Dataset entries
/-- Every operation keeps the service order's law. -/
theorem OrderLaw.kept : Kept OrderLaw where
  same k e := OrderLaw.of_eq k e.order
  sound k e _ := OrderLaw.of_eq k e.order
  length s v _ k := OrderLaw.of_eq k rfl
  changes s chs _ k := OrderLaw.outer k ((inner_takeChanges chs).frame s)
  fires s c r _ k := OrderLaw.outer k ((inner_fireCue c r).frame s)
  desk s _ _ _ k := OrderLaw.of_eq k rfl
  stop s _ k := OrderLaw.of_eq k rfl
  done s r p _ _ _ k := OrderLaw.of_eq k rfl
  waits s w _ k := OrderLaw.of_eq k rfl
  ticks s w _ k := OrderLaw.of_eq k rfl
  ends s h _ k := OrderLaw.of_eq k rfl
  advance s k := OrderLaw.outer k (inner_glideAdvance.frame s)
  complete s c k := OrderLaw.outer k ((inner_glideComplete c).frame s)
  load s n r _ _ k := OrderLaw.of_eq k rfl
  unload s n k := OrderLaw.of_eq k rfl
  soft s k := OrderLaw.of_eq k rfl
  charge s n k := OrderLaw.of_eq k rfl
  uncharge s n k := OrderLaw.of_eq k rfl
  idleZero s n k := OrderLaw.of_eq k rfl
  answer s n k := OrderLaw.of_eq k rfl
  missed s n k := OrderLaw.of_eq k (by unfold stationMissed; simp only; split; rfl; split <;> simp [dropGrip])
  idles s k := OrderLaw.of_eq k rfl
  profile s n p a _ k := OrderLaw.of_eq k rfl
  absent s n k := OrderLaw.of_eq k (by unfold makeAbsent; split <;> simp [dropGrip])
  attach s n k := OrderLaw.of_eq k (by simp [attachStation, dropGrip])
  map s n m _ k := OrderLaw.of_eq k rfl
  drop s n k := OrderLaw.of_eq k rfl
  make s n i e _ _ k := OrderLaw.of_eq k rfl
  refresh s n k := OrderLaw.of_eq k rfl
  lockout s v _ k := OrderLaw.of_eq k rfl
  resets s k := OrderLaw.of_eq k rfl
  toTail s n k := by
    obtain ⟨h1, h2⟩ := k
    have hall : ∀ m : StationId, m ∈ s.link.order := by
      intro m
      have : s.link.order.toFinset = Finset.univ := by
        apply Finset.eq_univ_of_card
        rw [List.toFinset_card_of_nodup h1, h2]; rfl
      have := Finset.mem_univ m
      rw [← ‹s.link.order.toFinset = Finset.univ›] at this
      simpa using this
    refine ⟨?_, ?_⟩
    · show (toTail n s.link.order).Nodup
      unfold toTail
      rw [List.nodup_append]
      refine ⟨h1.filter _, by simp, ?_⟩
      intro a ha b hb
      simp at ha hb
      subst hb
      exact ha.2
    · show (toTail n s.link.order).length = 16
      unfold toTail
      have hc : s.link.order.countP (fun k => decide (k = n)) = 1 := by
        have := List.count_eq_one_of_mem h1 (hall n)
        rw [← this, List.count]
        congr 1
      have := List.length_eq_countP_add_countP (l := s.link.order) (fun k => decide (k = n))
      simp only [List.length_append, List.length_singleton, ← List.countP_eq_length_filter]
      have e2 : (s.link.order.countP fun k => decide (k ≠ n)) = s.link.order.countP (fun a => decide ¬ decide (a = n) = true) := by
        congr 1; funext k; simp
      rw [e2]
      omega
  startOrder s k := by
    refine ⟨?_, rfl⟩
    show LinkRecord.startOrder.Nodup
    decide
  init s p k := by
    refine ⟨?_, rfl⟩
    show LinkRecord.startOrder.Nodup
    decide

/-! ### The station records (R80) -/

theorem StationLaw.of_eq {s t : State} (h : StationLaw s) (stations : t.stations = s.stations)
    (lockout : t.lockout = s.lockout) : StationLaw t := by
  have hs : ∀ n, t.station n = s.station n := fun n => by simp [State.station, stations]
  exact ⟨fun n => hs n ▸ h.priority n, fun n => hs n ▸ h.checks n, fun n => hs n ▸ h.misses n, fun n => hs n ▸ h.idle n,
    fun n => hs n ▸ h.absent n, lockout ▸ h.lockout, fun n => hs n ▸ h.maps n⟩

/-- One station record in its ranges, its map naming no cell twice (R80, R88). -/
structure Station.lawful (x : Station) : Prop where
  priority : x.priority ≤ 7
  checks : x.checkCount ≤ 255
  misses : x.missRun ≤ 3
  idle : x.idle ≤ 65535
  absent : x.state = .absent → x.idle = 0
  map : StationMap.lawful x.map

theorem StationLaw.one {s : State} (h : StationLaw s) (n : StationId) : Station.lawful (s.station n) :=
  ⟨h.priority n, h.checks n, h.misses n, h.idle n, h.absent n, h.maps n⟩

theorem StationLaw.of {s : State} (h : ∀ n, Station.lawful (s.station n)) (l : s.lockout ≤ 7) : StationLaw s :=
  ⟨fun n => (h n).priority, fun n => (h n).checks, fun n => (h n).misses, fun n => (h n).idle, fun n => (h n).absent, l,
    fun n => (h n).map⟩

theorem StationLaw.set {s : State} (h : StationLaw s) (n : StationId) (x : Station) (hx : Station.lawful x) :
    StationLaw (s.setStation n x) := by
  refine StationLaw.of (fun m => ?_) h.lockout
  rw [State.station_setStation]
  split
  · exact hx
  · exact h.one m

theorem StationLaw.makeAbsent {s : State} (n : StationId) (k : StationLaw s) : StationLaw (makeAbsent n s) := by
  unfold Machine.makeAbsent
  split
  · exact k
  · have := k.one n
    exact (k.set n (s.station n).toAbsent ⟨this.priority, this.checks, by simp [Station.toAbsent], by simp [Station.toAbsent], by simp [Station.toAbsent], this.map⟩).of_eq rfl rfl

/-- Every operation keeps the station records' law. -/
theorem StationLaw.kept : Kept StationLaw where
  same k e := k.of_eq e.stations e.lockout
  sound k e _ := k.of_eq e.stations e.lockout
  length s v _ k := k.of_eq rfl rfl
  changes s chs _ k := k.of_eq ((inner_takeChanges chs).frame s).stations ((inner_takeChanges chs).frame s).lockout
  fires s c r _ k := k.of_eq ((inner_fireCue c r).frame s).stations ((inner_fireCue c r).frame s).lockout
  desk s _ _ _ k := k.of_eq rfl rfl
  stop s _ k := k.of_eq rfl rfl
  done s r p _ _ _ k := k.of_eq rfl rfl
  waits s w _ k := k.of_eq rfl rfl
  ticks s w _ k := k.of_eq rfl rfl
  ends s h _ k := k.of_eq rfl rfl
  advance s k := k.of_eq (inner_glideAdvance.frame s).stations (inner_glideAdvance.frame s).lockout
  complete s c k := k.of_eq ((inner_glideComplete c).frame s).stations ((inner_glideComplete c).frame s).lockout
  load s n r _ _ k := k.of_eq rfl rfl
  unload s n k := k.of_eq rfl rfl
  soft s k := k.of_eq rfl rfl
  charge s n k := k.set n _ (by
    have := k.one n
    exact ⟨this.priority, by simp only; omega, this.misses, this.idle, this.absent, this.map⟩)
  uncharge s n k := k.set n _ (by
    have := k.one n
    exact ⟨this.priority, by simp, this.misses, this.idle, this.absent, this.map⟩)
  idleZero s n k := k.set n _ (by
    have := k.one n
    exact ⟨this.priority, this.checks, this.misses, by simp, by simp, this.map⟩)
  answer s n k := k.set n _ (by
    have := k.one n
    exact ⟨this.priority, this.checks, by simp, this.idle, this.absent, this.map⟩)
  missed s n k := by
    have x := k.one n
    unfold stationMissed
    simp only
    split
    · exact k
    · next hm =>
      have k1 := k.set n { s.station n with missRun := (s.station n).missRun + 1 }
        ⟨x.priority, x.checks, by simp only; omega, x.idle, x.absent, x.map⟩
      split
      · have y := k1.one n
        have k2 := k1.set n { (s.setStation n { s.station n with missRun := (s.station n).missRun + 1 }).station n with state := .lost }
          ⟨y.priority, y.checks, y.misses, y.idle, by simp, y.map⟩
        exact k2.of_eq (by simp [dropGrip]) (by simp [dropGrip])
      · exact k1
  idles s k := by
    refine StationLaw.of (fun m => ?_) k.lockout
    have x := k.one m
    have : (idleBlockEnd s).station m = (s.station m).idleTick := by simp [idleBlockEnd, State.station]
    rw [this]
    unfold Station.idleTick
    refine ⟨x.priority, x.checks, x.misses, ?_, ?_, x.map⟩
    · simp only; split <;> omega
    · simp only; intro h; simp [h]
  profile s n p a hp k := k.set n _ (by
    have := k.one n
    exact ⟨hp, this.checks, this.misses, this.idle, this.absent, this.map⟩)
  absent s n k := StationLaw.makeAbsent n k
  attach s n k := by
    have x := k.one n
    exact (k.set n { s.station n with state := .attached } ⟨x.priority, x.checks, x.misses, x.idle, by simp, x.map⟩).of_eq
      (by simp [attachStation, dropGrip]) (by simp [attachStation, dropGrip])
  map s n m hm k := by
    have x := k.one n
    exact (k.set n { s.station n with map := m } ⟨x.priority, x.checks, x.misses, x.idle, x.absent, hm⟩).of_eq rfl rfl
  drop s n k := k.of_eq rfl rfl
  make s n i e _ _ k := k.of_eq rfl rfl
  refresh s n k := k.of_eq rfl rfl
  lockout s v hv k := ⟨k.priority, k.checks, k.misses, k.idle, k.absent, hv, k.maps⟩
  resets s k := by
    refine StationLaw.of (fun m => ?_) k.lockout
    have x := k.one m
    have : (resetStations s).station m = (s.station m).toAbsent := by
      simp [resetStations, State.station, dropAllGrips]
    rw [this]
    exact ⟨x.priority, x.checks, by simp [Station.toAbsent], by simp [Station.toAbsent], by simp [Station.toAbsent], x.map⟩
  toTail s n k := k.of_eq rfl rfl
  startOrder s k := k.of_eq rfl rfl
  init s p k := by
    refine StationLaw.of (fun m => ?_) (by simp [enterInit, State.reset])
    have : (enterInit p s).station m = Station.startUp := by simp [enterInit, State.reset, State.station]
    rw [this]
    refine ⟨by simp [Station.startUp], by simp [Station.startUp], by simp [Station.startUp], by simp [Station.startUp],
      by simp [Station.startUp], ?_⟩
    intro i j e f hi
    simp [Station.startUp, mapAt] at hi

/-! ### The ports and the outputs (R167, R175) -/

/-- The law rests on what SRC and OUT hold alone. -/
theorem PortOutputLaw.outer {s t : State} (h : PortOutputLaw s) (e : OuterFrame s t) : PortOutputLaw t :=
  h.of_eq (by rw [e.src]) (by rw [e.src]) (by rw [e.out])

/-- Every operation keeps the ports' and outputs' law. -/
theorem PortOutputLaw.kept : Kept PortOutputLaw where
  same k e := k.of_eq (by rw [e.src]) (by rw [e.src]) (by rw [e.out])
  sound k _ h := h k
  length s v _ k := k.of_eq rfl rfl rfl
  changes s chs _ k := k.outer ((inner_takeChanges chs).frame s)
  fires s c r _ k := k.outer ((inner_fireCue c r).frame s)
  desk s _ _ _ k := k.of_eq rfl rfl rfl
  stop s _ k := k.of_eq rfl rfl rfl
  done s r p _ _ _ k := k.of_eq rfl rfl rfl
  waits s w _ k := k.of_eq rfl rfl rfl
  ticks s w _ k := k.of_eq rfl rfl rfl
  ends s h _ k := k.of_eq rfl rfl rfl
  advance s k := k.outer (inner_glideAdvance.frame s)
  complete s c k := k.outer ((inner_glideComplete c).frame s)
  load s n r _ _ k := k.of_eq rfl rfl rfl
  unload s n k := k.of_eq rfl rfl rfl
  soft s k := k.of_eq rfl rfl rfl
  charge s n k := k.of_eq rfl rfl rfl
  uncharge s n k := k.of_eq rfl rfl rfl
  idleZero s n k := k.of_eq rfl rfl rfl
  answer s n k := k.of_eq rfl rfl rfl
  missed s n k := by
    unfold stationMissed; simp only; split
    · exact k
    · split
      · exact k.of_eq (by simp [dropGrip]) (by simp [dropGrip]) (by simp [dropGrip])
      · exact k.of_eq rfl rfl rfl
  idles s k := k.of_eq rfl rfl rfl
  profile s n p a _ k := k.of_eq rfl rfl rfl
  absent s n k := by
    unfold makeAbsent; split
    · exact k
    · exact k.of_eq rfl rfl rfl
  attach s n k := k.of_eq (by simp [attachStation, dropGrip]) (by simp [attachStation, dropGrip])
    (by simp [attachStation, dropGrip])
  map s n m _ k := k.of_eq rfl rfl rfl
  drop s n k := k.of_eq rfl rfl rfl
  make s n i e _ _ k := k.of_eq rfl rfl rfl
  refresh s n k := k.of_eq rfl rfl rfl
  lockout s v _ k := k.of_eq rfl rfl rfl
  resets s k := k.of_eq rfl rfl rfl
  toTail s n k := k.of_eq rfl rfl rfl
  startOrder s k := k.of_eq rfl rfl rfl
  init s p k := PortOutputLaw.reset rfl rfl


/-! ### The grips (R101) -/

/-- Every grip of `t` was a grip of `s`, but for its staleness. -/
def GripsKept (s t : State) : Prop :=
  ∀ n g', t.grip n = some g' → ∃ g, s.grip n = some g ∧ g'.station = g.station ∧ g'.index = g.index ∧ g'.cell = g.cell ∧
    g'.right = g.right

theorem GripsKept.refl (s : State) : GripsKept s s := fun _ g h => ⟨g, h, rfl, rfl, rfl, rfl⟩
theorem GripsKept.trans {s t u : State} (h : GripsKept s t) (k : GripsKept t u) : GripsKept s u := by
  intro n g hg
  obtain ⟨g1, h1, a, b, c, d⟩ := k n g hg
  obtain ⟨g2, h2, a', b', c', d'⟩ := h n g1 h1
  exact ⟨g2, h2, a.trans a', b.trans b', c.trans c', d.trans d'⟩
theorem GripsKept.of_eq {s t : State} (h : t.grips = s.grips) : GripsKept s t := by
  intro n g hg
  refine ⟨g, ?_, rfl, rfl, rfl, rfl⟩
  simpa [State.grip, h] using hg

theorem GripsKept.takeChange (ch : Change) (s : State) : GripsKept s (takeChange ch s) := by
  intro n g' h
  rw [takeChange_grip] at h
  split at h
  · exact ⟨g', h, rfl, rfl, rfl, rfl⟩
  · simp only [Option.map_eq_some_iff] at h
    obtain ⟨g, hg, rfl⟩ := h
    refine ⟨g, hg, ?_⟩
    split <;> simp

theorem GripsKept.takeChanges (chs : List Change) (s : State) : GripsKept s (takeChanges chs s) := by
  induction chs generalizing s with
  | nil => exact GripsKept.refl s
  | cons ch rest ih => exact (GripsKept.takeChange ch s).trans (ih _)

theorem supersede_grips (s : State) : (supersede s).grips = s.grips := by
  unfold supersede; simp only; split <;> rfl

[TASK DETAILS]: Wherever the line holding "have : s.link.order.toFinset" falls in the entries above, copy exactly from it through the line holding "fun n => hs n ▸ h.absent", inclusive, and add nothing.

[PROBLEM SOLUTION]:
      have : s.link.order.toFinset = Finset.univ := by
        apply Finset.eq_univ_of_card
        rw [List.toFinset_card_of_nodup h1, h2]; rfl
      have := Finset.mem_univ m
      rw [← ‹s.link.order.toFinset = Finset.univ›] at this
      simpa using this
    refine ⟨?_, ?_⟩
    · show (toTail n s.link.order).Nodup
      unfold toTail
      rw [List.nodup_append]
      refine ⟨h1.filter _, by simp, ?_⟩
      intro a ha b hb
      simp at ha hb
      subst hb
      exact ha.2
    · show (toTail n s.link.order).length = 16
      unfold toTail
      have hc : s.link.order.countP (fun k => decide (k = n)) = 1 := by
        have := List.count_eq_one_of_mem h1 (hall n)
        rw [← this, List.count]
        congr 1
      have := List.length_eq_countP_add_countP (l := s.link.order) (fun k => decide (k = n))
      simp only [List.length_append, List.length_singleton, ← List.countP_eq_length_filter]
      have e2 : (s.link.order.countP fun k => decide (k ≠ n)) = s.link.order.countP (fun a => decide ¬ decide (a = n) = true) := by
        congr 1; funext k; simp
      rw [e2]
      omega
  startOrder s k := by
    refine ⟨?_, rfl⟩
    show LinkRecord.startOrder.Nodup
    decide
  init s p k := by
    refine ⟨?_, rfl⟩
    show LinkRecord.startOrder.Nodup
    decide

/-! ### The station records (R80) -/

theorem StationLaw.of_eq {s t : State} (h : StationLaw s) (stations : t.stations = s.stations)
    (lockout : t.lockout = s.lockout) : StationLaw t := by
  have hs : ∀ n, t.station n = s.station n := fun n => by simp [State.station, stations]
  exact ⟨fun n => hs n ▸ h.priority n, fun n => hs n ▸ h.checks n, fun n => hs n ▸ h.misses n, fun n => hs n ▸ h.idle n,
    fun n => hs n ▸ h.absent n, lockout ▸ h.lockout, fun n => hs n ▸ h.maps n⟩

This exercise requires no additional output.